-- ==== Sys2Proof/Machine/Mgmt.lean ====
section
/-! DEFINITION. Management commands (R351), flash updates, and the BMC endpoint (R353, R354). -/
namespace Sys2Proof.Machine

/-! ## The management block (R351) -/

structure MgmtBlock where
  op : Nat
  arg : Nat
  src : Nat
  srcHost : Bool
  len : Nat
  dstLen : Nat
  dst : Nat
  dstHost : Bool
  nonce : List Byte
  low : Nat
  srcHigh : Nat
  dstHigh : Nat
deriving DecidableEq, Repr

def MgmtBlock.ofBytes (bs : List Byte) : MgmtBlock where
  op := leAt bs 0 1
  arg := leAt bs 1 1
  src := leAt bs 8 6
  srcHost := bit (leAt bs 15 1) 7
  len := leAt bs 16 4
  dstLen := leAt bs 20 4
  dst := leAt bs 24 6
  dstHost := bit (leAt bs 31 1) 7
  nonce := (bs.drop 32).take 32
  low := leAt bs 2 6
  srcHigh := bits (leAt bs 14 2) 14 0
  dstHigh := bits (leAt bs 30 2) 14 0

/-- Whether ARG fits OP. -/
def MgmtBlock.argOk (k : MgmtBlock) : Bool :=
  match k.op with
  | 1 => decide (k.arg < 4) || decide (k.arg = 0xFF)
  | 2 => decide (k.arg < 5)
  | 5 => decide (k.arg = 2) || decide (k.arg = 3)
  | _ => decide (k.arg = 0)

/-! ## Measurements (R354) -/

/-- The measurements of indices 1 to 5. -/
def Block.measurement (b : Block) (index : Nat) : List Byte :=
  let f := b.boot.flash
  match index with
  | 1 => Config.shippedDigest 0
  | 2 => ((mget ({} : Firmware) f.slots b.boot.fwSlot).digest).getD (Config.shippedDigest (1 + b.boot.fwSlot))
  | 3 => Config.sha384 (mget [] b.boot.halves b.boot.active) ++ leBytes 1 (b.boot.override.getD 0xFF)
  | 4 => leBytes 1 f.fuseSvn ++ leBytes 1 (f.revoked % 16) ++ leBytes 1 (f.programmed % 16)
  | 5 => Config.sha384 (Config.deviceArea f.mapout b.int.spareStore f.cert f.ownerRec)
  | _ => []

/-- The measurement blocks of some indices. -/
def Block.measureBlocks (b : Block) (indices : List Nat) : List Byte := Config.measureBlocks (indices.map b.measurement)

/-- The output of MEASURE: the blocks of every index, signed over NONCE. -/
def Block.measureOutput (b : Block) (nonce : List Byte) : List Byte :=
  let m := b.measureBlocks [1, 2, 3, 4, 5]
  Config.measureOutput m (Config.identitySign (nonce ++ m))

/-- The bytes that an operation writes to DST. -/
def Block.mgmtOutput (b : Block) (e : Env) (k : MgmtBlock) : List Byte :=
  let words (a : Nat) : List Byte := (List.range 32).flatMap (fun i => leBytes 4 (b.word e (a + 4 * i)))
  if k.op = 0 then words 0 ++ words 0x100000 else if k.op = 4 then b.measureOutput k.nonce else []

/-! ## Refusals (R33, R350, R351) -/

/-- Whether an override to profile `n` keeps the C records of the active profile. -/
def Block.overrideFits (b : Block) (n : Nat) : Bool :=
  match mget none b.boot.verified n with
  | none => false
  | some f =>
    let a := b.boot.profile
    decide (f.epoch = a.epoch) && decide (f.hashKey = a.hashKey) && decide (f.memMode = a.memMode) && decide (f.smbus = a.smbus)

/-- Whether another update than this command's runs. -/
def Block.otherUpdate (b : Block) (q seq : Nat) : Bool :=
  match b.boot.update with
  | none => false
  | some u => !(decide (u.queue = q) && decide (u.seq = seq))

/-- Why a management block refuses its command: the reason of R331 and the offset of the field within the block. -/
def Block.mgmtFault (b : Block) (e : Env) (q seq : Nat) (k : MgmtBlock) : Option (Nat × Nat) :=
  if 5 < k.op then some (0, 0)
  else if !k.argOk then some (0, 1)
  else if k.low ≠ 0 then some (0, 2)
  else if k.srcHigh ≠ 0 then some (0, 8)
  else if k.dstHigh ≠ 0 then some (0, 24)
  else if k.op ≠ 4 && k.nonce.any (fun x => x ≠ 0) then some (0, 32)
  else if 2 ^ 24 < k.len then some (6, 16)
  else if k.dstLen < (b.mgmtOutput e k).length then some (6, 20)
  else match k.op with
    | 1 => if k.arg < 4 && !b.overrideFits k.arg then some (0, 1) else none
    | 2 => if b.otherUpdate q seq then some (0, 0) else none
    | 5 =>
      if bit b.boot.flash.programmed k.arg then some (0, 1)
      else if k.len ≠ 48 then some (6, 16)
      else none
    | _ => none

/-- Reads a command's management block; none when it refuses the command. -/
def Block.mgmtOpen (b : Block) (e : Env) (q : Nat) (r : Running) : Block × Option MgmtBlock :=
  let x := b.queue q
  let o := b.readArg e (engineReq x.engine) x r 64
  let k := MgmtBlock.ofBytes o.2
  match o.1.mgmtFault e q r.seq k with
  | some (reason, off) => (o.1.refuseCmd e q r.seq reason off, none)
  | none => (o.1, some k)

/-- MGMT: the block is read and checked; a flash update is under way from here on. -/
def Block.doMgmt (b : Block) (e : Env) (q : Nat) : Block :=
  match b.activeOpc q 7 with
  | none => b
  | some r =>
    match b.mgmtOpen e q r with
    | (b, some k) =>
      if k.op = 2 then b.setBoot { b.boot with update := some { target := k.arg, queue := q, seq := r.seq } } else b
    | (b, none) => b

/-- A management operation `op` of queue `q`'s command does its work and retires. -/
def Block.mgmtWork (b : Block) (e : Env) (q op : Nat) (f : Block → Running → MgmtBlock → Block) : Block :=
  match b.activeOpc q 7 with
  | none => b
  | some r =>
    match b.mgmtOpen e q r with
    | (b, none) => b
    | (b, some k) => if k.op ≠ op then b else (f b r k).retireCmd q r.seq

/-- The requester that the management core is. -/
def Block.mgmtAsker (b : Block) (q : Nat) (r : Running) : Req := { id := engineReq (b.queue q).engine, part := r.part }

/-- LEN bytes at SRC. -/
def Block.mgmtRead (b : Block) (e : Env) (q : Nat) (r : Running) (k : MgmtBlock) : Block × List Byte :=
  let o := if k.srcHost then b.takeHost false k.src k.len else b.readMem e (b.mgmtAsker q r) k.src k.len
  (o.1, o.2.map Prod.fst)

/-- Bytes to DST. -/
def Block.mgmtWrite (b : Block) (e : Env) (q : Nat) (r : Running) (k : MgmtBlock) (bs : List Byte) : Block :=
  if k.dstHost then b.giveHost false k.dst (clean bs) else b.writeMem e (b.mgmtAsker q r) false k.dst (clean bs)

/-- INFO: 128 B of GLB, then 128 B of CFG. -/
def Block.doInfo (b : Block) (e : Env) (q : Nat) : Block :=
  b.mgmtWork e q 0 (fun b r k => b.mgmtWrite e q r k (b.mgmtOutput e k))

/-- OVERRIDE (R350): names a profile for every later retained reset, or cancels it. -/
def Block.doOverride (b : Block) (e : Env) (q : Nat) : Block :=
  b.mgmtWork e q 1 (fun b _ k =>
    if k.arg = 0xFF then b.setBoot { b.boot with override := none }
    else (b.setBoot { b.boot with override := some k.arg }).bootEvent e 0x105 0 k.arg [])

/-- MEASURE (R354). -/
def Block.doMeasure (b : Block) (e : Env) (q : Nat) : Block :=
  b.mgmtWork e q 4 (fun b r k => b.mgmtWrite e q r k (b.mgmtOutput e k))

/-- OWNER_KEY (R343, R349): fuses cannot be unprogrammed. -/
def Block.doOwnerKey (b : Block) (e : Env) (q : Nat) : Block :=
  b.mgmtWork e q 5 (fun b r k =>
    let o := b.mgmtRead e q r k
    let f := o.1.boot.flash
    let f : Flash := { f with
      programmed := f.programmed ||| 2 ^ k.arg, owners := mset [] f.owners k.arg o.2, ownerRec := some k.arg }
    o.1.setBoot { o.1.boot with flash := f, opened := f.isOpen })

/-- RETAINED_RESET: the command completes, then the retained reset begins. -/
def Block.doRetainedReset (b : Block) (e : Env) (q : Nat) : Block :=
  match b.activeOpc q 7 with
  | none => b
  | some r =>
    match b.mgmtOpen e q r with
    | (b, none) => b
    | (b, some k) => if k.op ≠ 3 then b else ((b.retireCmd q r.seq).doCommandComplete e q).retainedReset e 2

/-! ## Flash updates (R341 to R348, R351) -/

/-- Why an update is rejected: 0 signature, 1 SVN, 2 record, 3 format; otherwise the flash it leaves and IMAGE_VER. -/
abbrev UpdateResult := Except Nat (Flash × Nat)

/-- A firmware image goes into the slot that ACTIVE does not name; the older header copy then names it. -/
def Flash.takeFirmware (f : Flash) (bs : List Byte) : UpdateResult :=
  let n := bs.length - 512
  match sigBlock bs n with
  | none => .error 3
  | some k =>
    if bs.length < 512 || bs.length ≠ n + 512 then .error 3
    else if 2 ≤ k.key || !f.signs (bs.take n) k then .error 0
    else if k.svn < f.fuseSvn then .error 1
    else
      let h := (f.ruling (fun _ => false)).getD 1
      let old := mget ({} : Header) f.headers h
      let s := 1 - old.active
      .ok ({ f with
        slots := mset {} f.slots s { ok := true, key := k.key, svn := k.svn, commit := k.commit, ver := k.ver, digest := some (Config.sha384 bs) }
        headers := mset {} f.headers (1 - h) { ok := true, active := s, seq := (old.seq + 1) % 2 ^ 32 } }, k.ver)

/-- A profile half goes into the older half of its slot. -/
def Flash.takeProfile (f : Flash) (n : Nat) (bs : List Byte) : UpdateResult :=
  if 0x80000 < bs.length then .error 3
  else match f.readHalf n bs with
    | .missing => .error 3
    | .corrupt t => .error (if t = 0xFFFF then 3 else 2)
    | .unsigned => .error 0
    | .valid _ _ =>
      let h := if (f.readProfile (fun _ => false) n).2 = 0 then 1 else 0
      .ok ({ f with halves := mset [] f.halves (2 * n + h) bs }, leAt bs (64 + leAt bs 12 4 + 12) 4)

/-- An update of a target: 0 firmware, 1 to 4 profile 0 to 3. -/
def Flash.take (f : Flash) (target : Nat) (bs : List Byte) : UpdateResult :=
  if target = 0 then f.takeFirmware bs else f.takeProfile (target - 1) bs

/-- Applies an update: UPDATE_DONE, or nothing written and UPDATE_REJECTED. -/
def Block.applyUpdate (b : Block) (e : Env) (target : Nat) (bs : List Byte) : Block :=
  let profile := if target = 0 then 0xFF else target - 1
  match b.boot.flash.take target bs with
  | .error why => (b.bumpBoot 0x110 1).bootEvent e 0x109 1 profile [(25, 1, target), (26, 1, why)]
  | .ok (f, ver) =>
    ((b.setBoot { b.boot with flash := f }).bumpBoot 0x108 1).bootEvent e 0x108 0 profile [(25, 1, target), (28, 4, ver)]

/-- FLASH_WRITE: the bytes are verified, and only then written. -/
def Block.doFlashWrite (b : Block) (e : Env) (q : Nat) : Block :=
  b.mgmtWork e q 2 (fun b r k =>
    let o := b.mgmtRead e q r k
    let b := o.1.applyUpdate e k.arg o.2
    b.setBoot { b.boot with update := none })

/-! ## The endpoint (R344, R353) -/

/-- The management core serves the endpoint: firmware runs, or the boot ROM in recovery mode. -/
def Block.endpointUp (b : Block) : Bool := b.boot.recovery || decide (3 ≤ b.boot.stage)

/-- Every protocol is served; in recovery mode PLDM types 0 and 5 only. -/
def Block.fullyUp (b : Block) : Bool := b.endpointUp && !b.boot.recovery

def Block.tell (b : Block) (command : Nat) (values : List Nat) (bytes : List Byte) : Block :=
  b.emit (.answer command values bytes)

def Block.setEndpoint (b : Block) (x : Endpoint) : Block := b.setBoot { b.boot with endpoint := x }

/-- SET_ENDPOINT_ID: the bus owner assigns the EID. -/
def Block.doSetEndpointId (b : Block) (eid : Nat) : Block :=
  if b.endpointUp then (b.setEndpoint { b.boot.endpoint with eid := eid }).tell 1 [eid] [] else b

def Block.doGetEndpointId (b : Block) : Block := if b.endpointUp then b.tell 2 [b.boot.endpoint.eid] [] else b

/-- GET_VERSION_SUPPORT: MCTP 1.3. -/
def Block.doVersionSupport (b : Block) : Block := if b.endpointUp then b.tell 3 [1, 3] [] else b

/-- The PLDM types served. -/
def Block.pldmTypes (b : Block) : List Nat := if b.boot.recovery then [0, 5] else [0, 2, 5]

/-- GET_MESSAGE_TYPE_SUPPORT: control messages and PLDM as 0 and 1, SPDM as 2 unless in recovery mode. -/
def Block.doTypeSupport (b : Block) : Block :=
  if b.endpointUp then b.tell 4 (if b.boot.recovery then [0, 1] else [0, 1, 2]) [] else b

def Block.doPldmDiscovery (b : Block) : Block := if b.endpointUp then b.tell 5 b.pldmTypes [] else b

/-- What a sensor reads; nothing where it has no reading yet. -/
def Block.sensor (b : Block) : Sensor → List Nat
  | .plateTemperature p => ((b.module.temp 0 p).map (twos 16)).toList
  | .stackTemperature s => ((b.module.temp 1 s).map (twos 16)).toList
  | .inputPower => b.tim.msMeans.take 1
  | .limit => [b.tim.limit]
  | .partitionPower p => [mget 0 b.tim.ppwr p]
  | .ready => [b2n b.boot.ready]
  | .recovery => [b2n b.boot.recovery]
  | .profileFailed => [b2n b.boot.profileFailed]

def Block.doSensorRead (b : Block) (s : Sensor) : Block := if b.fullyUp then b.tell 6 (b.sensor s) [] else b

/-- PLDM_FIRMWARE_UPDATE of a component: value 1 answers that the endpoint is already in update mode. -/
def Block.doPldmUpdate (b : Block) (e : Env) (target : Nat) (bs : List Byte) : Block :=
  if !b.endpointUp then b
  else if b.boot.update.isSome then b.tell 7 [1] []
  else (b.applyUpdate e target bs).tell 7 [0] []

/-! ## SPDM (R353, R354) -/

/-- An SPDM request that its place in the exchange allows gets its answer; answer 0 names one that it does not allow. -/
def Block.spdm (b : Block) (command need : Nat) (f : Block → Block) : Block :=
  if !b.fullyUp then b else if b.boot.endpoint.spdm < need then b.tell 0 [command] [] else f b

def Block.setSpdm (b : Block) (n : Nat) : Block := b.setEndpoint { b.boot.endpoint with spdm := n }

/-- GET_VERSION: SPDM 1.2. -/
def Block.doGetVersion (b : Block) : Block := b.spdm 8 0 (fun b => (b.setSpdm 1).tell 8 [1, 2] [])

/-- GET_CAPABILITIES: the requests that a responder without key exchange and sessions serves. -/
def Block.doGetCapabilities (b : Block) : Block :=
  b.spdm 9 1 (fun b => (b.setSpdm (max 2 b.boot.endpoint.spdm)).tell 9 [8, 9, 10, 11, 12, 13, 14] [])

/-- NEGOTIATE_ALGORITHMS: ECDSA P-384 and SHA-384 only. -/
def Block.doNegotiate (b : Block) (ecdsaP384 sha384 : Bool) : Block :=
  b.spdm 10 2 (fun b =>
    let b := if ecdsaP384 && sha384 then b.setSpdm 3 else b
    b.tell 10 [b2n ecdsaP384, b2n sha384] [])

def Block.doGetDigests (b : Block) : Block := b.spdm 11 3 (fun b => b.tell 11 [] (Config.sha384 b.boot.flash.cert))

/-- GET_CERTIFICATE: a portion of the identity chain, and what is left behind it. -/
def Block.doGetCertificate (b : Block) (off len : Nat) : Block :=
  b.spdm 12 3 (fun b =>
    let bs := (b.boot.flash.cert.drop off).take len
    b.tell 12 [bs.length, b.boot.flash.cert.length - off - bs.length] bs)

def Block.doChallenge (b : Block) (nonce : List Byte) : Block :=
  b.spdm 13 3 (fun b =>
    let parts := [Config.sha384 b.boot.flash.cert, nonce]
    b.tell 13 [] (parts.flatten ++ Config.identitySign (Config.spdmTranscript 13 parts)))

/-- GET_MEASUREMENTS: index 0 asks for the number of measurements, 255 for all of them. -/
def Block.doGetMeasurements (b : Block) (index : Nat) (nonce : List Byte) : Block :=
  b.spdm 14 3 (fun b =>
    let l := if index = 0 then [] else if index = 255 then [1, 2, 3, 4, 5] else [index]
    let m := if index = 0 then [] else b.measureBlocks l
    b.tell 14 (if index = 0 then [5] else l) (m ++ Config.identitySign (Config.spdmTranscript 14 [m, nonce])))

end Sys2Proof.Machine
end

What you have to do -> Transcribe each line of the data above, unaltered, from the one where "over NONCE. -/" appears to the one where "let words (a" appears, inclusive of both.

Answer to this problem ->
/-- The output of MEASURE: the blocks of every index, signed over NONCE. -/
def Block.measureOutput (b : Block) (nonce : List Byte) : List Byte :=
  let m := b.measureBlocks [1, 2, 3, 4, 5]
  Config.measureOutput m (Config.identitySign (nonce ++ m))

/-- The bytes that an operation writes to DST. -/
def Block.mgmtOutput (b : Block) (e : Env) (k : MgmtBlock) : List Byte :=
  let words (a : Nat) : List Byte := (List.range 32).flatMap (fun i => leBytes 4 (b.word e (a + 4 * i)))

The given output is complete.